12 апреля 1899 года он был уже на Малой Дмитровке в доме Владимирова, в квартире, которую снимали младший брат, сестра и мать.

Видимо, поселились здесь Чеховы не случайно, а потому, что уже обжили этот район прежде. В доме № 29, в конце улицы, близ Садово-Триумфальной, Чеховы жили в доме Фирганга с 1890 по 1892 год. Квартирка, занимаемая ими, была крохотной, к тому же Антон Павлович привез с собой из Индии двух мангустов и пальмовую кошку. Один из мангустов был чрезвычайно любопытен и лазил повсюду, а кошка вылезала только ночью и пребольно кусалась.

Теперь, в 1899 году, в квартире Владимирова он прожил всего несколько дней, что-то, по всей вероятности теснота, ему здесь не понравилось, и он переехал в дом Шешкова (№ 11), напротив. В мае он уехал в Мелихово, а затем 29 августа того же, 1899 года окончательно переселился в Ялту и продал Мелихово.

О кратком периоде его проживания в том году на Малой Дмитровке имеется любопытное свидетельство К. С. Станиславского, причем трудно установить, относится ли оно к дому Владимирова или к дому Шешкова.

«Здесь часто и долго сиживал покойный художник Левитан, поэт Бунин, Вл. И. Немирович-Данченко, артист нашего театра Вишневский, Суллержицкий и многие другие». Можно почти с уверенностью предположить, что часть этих посещений выпала и на дом Владимирова, ибо сразу же, по возвращении Чехова из Ялты, артисты Художественного театра во главе со Станиславским и Немировичем-Данченко решили показать ему «Чайку», неудачная постановка которой в Петербурге сильно огорчила автора. Вероятно, обсуждения планов и споры о постановке проходили в доме Владимирова на Малой Дмитровке.

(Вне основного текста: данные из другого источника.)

-- ==== Sys2Proof/Laws/KeepBoot.lean ====
section
/-! SUPPORT. The commands of the boot, the pins, telemetry, the register file and SPDM keep the relation, and so does a tick. -/
namespace Sys2Proof.Machine

theorem bootErr_keep {sB : State} {s : State} {cause : Nat} {index : Nat} {d1 : Nat}
    (hs : Keep sB s) : Keep sB (bootErr s cause index d1) := by
  unfold bootErr
  repeat' first
    | with_reducible assumption
    | with_reducible apply State.logErr_keep

theorem endBoot_keep {sB : State} {s : State} {mode : Nat}
    (hs : Keep sB s) : Keep sB (endBoot s mode) := by
  unfold endBoot
  repeat' first
    | with_reducible assumption
    | with_reducible apply State.put_keep

theorem clearPend_keep {sB : State} {s : State}
    (hs : Keep sB s) : Keep sB (clearPend s) := by
  unfold clearPend
  repeat' first
    | with_reducible assumption
    | with_reducible apply State.put_keep
    | (extract_lets +onlyGivenNames x
       first
         | (refine (fun (hx : Keep sB x) => ?_) ?_; clear_value x; rotate_left; subst x)
         | (have := fun a => x a; clear this; subst x)
         | clear_value x
         | subst x)
    | (with_reducible apply Keep.ofMk; with_reducible apply Keep.fold)

theorem limited_keep {sB : State} {s : State} {cause : Nat} {index : Nat} {d1 : Nat}
    (hs : Keep sB s) : Keep sB (limited s cause index d1) := by
  unfold limited
  repeat' first
    | with_reducible assumption
    | with_reducible apply State.put_keep
    | with_reducible apply resetUnits_keep
    | with_reducible apply bootErr_keep
    | with_reducible apply endBoot_keep
    | with_reducible apply clearPend_keep
    | (extract_lets +onlyGivenNames x
       first
         | (refine (fun (hx : Keep sB x) => ?_) ?_; clear_value x; rotate_left; subst x)
         | (have := fun a => x a; clear this; subst x)
         | clear_value x
         | subst x)
    | with_reducible apply Keep.ite
    | split

theorem nextPhase_keep {sB : State} {s : State} {p : Nat}
    (hs : Keep sB s) : Keep sB (nextPhase s p) := by
  unfold nextPhase
  repeat' first
    | with_reducible assumption
    | with_reducible apply State.put_keep
    | (extract_lets +onlyGivenNames x
       first
         | (refine (fun (hx : Keep sB x) => ?_) ?_; clear_value x; rotate_left; subst x)
         | (have := fun a => x a; clear this; subst x)
         | clear_value x
         | subst x)
    | (with_reducible apply Keep.ofMk; with_reducible apply Keep.fold)

theorem endsPhase_keep {sB : State} {s : State} {p : Nat} {op : Host.Outcome State Fault Refusal}
    (hs : Keep sB s) (hop : KeepN sB op) : KeepN sB (endsPhase s p op) := by
  unfold endsPhase
  repeat' first
    | with_reducible assumption
    | intro _
    | with_reducible apply finish_keep
    | with_reducible apply ShRes.next_keep
    | with_reducible apply limited_keep
    | with_reducible apply KeepN.next
    | with_reducible apply KeepN.fault
    | with_reducible apply KeepN.refused
    | with_reducible apply KeepSh.ok
    | with_reducible apply KeepSh.bad
    | with_reducible apply KeepSh.wait
    | with_reducible apply Keep.ite
    | with_reducible apply KeepN.ite
    | with_reducible apply KeepSh.ite
    | split
    | (with_reducible apply KeepN.of_next; with_reducible assumption)
    | (with_reducible apply KeepN.un_next; with_reducible assumption)
    | (with_reducible apply KeepSh.of_ok; with_reducible assumption)
    | (with_reducible apply KeepSh.un_ok; with_reducible assumption)
    | (with_reducible apply KeepSh.of_bad; with_reducible assumption)
    | (with_reducible apply KeepSh.un_bad; with_reducible assumption)
    | (with_reducible apply KeepSh.of_wait; with_reducible assumption)
    | (with_reducible apply KeepSh.un_wait; with_reducible assumption)

theorem showFuses_keep {sB : State} {s : State}
    (hs : Keep sB s) : Keep sB (showFuses s) := by
  unfold showFuses
  repeat' first
    | with_reducible assumption
    | intro _
    | with_reducible apply State.put_keep
    | with_reducible apply Keep.foldl
    | (extract_lets +onlyGivenNames x
       first
         | (refine (fun (hx : Keep sB x) => ?_) ?_; clear_value x; rotate_left; subst x)
         | (have := fun a => x a; clear this; subst x)
         | clear_value x
         | subst x)
    | with_reducible apply Keep.ite
    | split

theorem showImages_keep {sB : State} {s : State} {x : Slot}
    (hs : Keep sB s) : Keep sB (showImages s x) := by
  unfold showImages
  repeat' first
    | with_reducible assumption
    | intro _
    | with_reducible apply State.put_keep
    | with_reducible apply Keep.foldl
    | (extract_lets +onlyGivenNames x
       first
         | (refine (fun (hx : Keep sB x) => ?_) ?_; clear_value x; rotate_left; subst x)
         | (have := fun a => x a; clear this; subst x)
         | clear_value x
         | subst x)
    | split

theorem verified_keep {sB : State} {s : State} {n : Option Nat}
    (hs : Keep sB s) : Keep sB (verified s n) := by
  unfold verified
  repeat' first
    | with_reducible assumption
    | with_reducible apply State.put_keep
    | with_reducible apply showFuses_keep
    | with_reducible apply showImages_keep
    | (extract_lets +onlyGivenNames x
       first
         | (refine (fun (hx : Keep sB x) => ?_) ?_; clear_value x; rotate_left; subst x)
         | (have := fun a => x a; clear this; subst x)
         | clear_value x
         | subst x)
    | split
    | (with_reducible apply Keep.ofMk; with_reducible apply Keep.fold)

theorem endVerify_keep {sB : State} {s : State}
    (hs : Keep sB s) : Keep sB (endVerify s) := by
  unfold endVerify
  repeat' first
    | with_reducible assumption
    | with_reducible apply State.put_keep
    | with_reducible apply resetUnits_keep
    | with_reducible apply bootErr_keep
    | with_reducible apply endBoot_keep
    | with_reducible apply clearPend_keep
    | with_reducible apply limited_keep
    | with_reducible apply nextPhase_keep
    | with_reducible apply verified_keep
    | (extract_lets +onlyGivenNames x
       first
         | (refine (fun (hx : Keep sB x) => ?_) ?_; clear_value x; rotate_left; subst x)
         | (have := fun a => x a; clear this; subst x)
         | clear_value x
         | subst x)
    | with_reducible apply Keep.ite
    | split
    | (with_reducible apply Keep.ofMk; with_reducible apply Keep.fold)

theorem execVerify_keep {sB : State} {s : State}
    (hs : Keep sB s) : KeepN sB (execVerify s) := by
  unfold execVerify
  repeat' first
    | with_reducible assumption
    | intro _
    | with_reducible apply finish_keep
    | with_reducible apply ShRes.next_keep
    | with_reducible apply endsPhase_keep
    | with_reducible apply verified_keep
    | with_reducible apply endVerify_keep
    | with_reducible apply KeepN.next
    | with_reducible apply KeepN.fault
    | with_reducible apply KeepN.refused
    | with_reducible apply KeepSh.ok
    | with_reducible apply KeepSh.bad
    | with_reducible apply KeepSh.wait
    | with_reducible apply Keep.ite
    | with_reducible apply KeepN.ite
    | with_reducible apply KeepSh.ite
    | split
    | (with_reducible apply KeepN.of_next; with_reducible assumption)
    | (with_reducible apply KeepN.un_next; with_reducible assumption)
    | (with_reducible apply KeepSh.of_ok; with_reducible assumption)
    | (with_reducible apply KeepSh.un_ok; with_reducible assumption)
    | (with_reducible apply KeepSh.of_bad; with_reducible assumption)
    | (with_reducible apply KeepSh.un_bad; with_reducible assumption)
    | (with_reducible apply KeepSh.of_wait; with_reducible assumption)
    | (with_reducible apply KeepSh.un_wait; with_reducible assumption)

theorem trainHost_keep {sB : State} {s : State} {gen : Nat} {lanes : Nat}
    (hs : Keep sB s) : Keep sB (trainHost s gen lanes) := by
  unfold trainHost
  repeat' first
    | with_reducible assumption
    | with_reducible apply State.put_keep
    | with_reducible apply Keep.ite
    | split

Для этого спектакля Художественный театр снял на один день — 1 мая — помещение театра «Парадиз» на Б. Никитской (ныне улица Герцена), 19.

«Там и был объявлен театр без публики, — вспоминал Станиславский. — Обстановка грязного, пустого, неосвещенного и сырого театра, с вывезенной мебелью, казалось бы, не могла настроить актеров и их единственного зрителя. Тем не менее спектакль доставил удовольствие Антону Павловичу».

НАВИ ВОЛЫРК

Да, это был человек-загадка, как называл его Батюшков.

А хорошо бы узнать хоть некоторые его потаенные думы, так искусно запрятанные в басни.

Из лекций профессора В. А. Архипова студентам Литинститута

Иван Андреевич никак не мог сдержать зевоту. Как он на себя за это негодовал! Незаметным движением крестил рот — не помогало. Почесывал пальцем под носом — спасало от чиха, но не от зевоты. Резко вскидывал массивную голову — напрасно… Но гости давно уже заметили, что хозяин устал, и постепенно начали расходиться.

А хозяин никого и не задерживал. Последним уходил Николай Иванович Гнедич. Впрочем, это был и не гость даже, а свой человек, любезный друг, к тому же и сосед: жил этажом выше. Крылов трижды расцеловал приятеля, не обращая внимания на обезображенную его физиономию, и это всегда трогало Гнедича. Он смахнул слезу, дружески схватил Крылова за рукав и торопливо вышел.

Тогда Иван Андреевич из темной комнатки-боковушки, где доживала старая рухлядь, выдвинул громоздкое кресло, сел в него и закрыл глаза. Нет, он не спал, как тогда, когда люди думали, что он дремлет, — на службе в библиотеке, в гостях, в клубе. А, пусть думают.

Вот и вчера некий господин из высокопоставленных чиновников, зайдя в библиотеку, где он, Крылов, сидел с закрытыми глазами, все присматривался да присматривался. И тогда началась странная знакомая игра между посетителем и библиотекарем: спит или притворяется? Она начиналась всякий раз, когда Крылов не желал разговаривать с посетителем; как, в самом деле, отвечать на вопросы: «Что пописываете?», «Как пишете?»… Победил, конечно, по обыкновению он, Крылов. Ушел-таки сановный господин, пожав плечами: спит библиотекарь.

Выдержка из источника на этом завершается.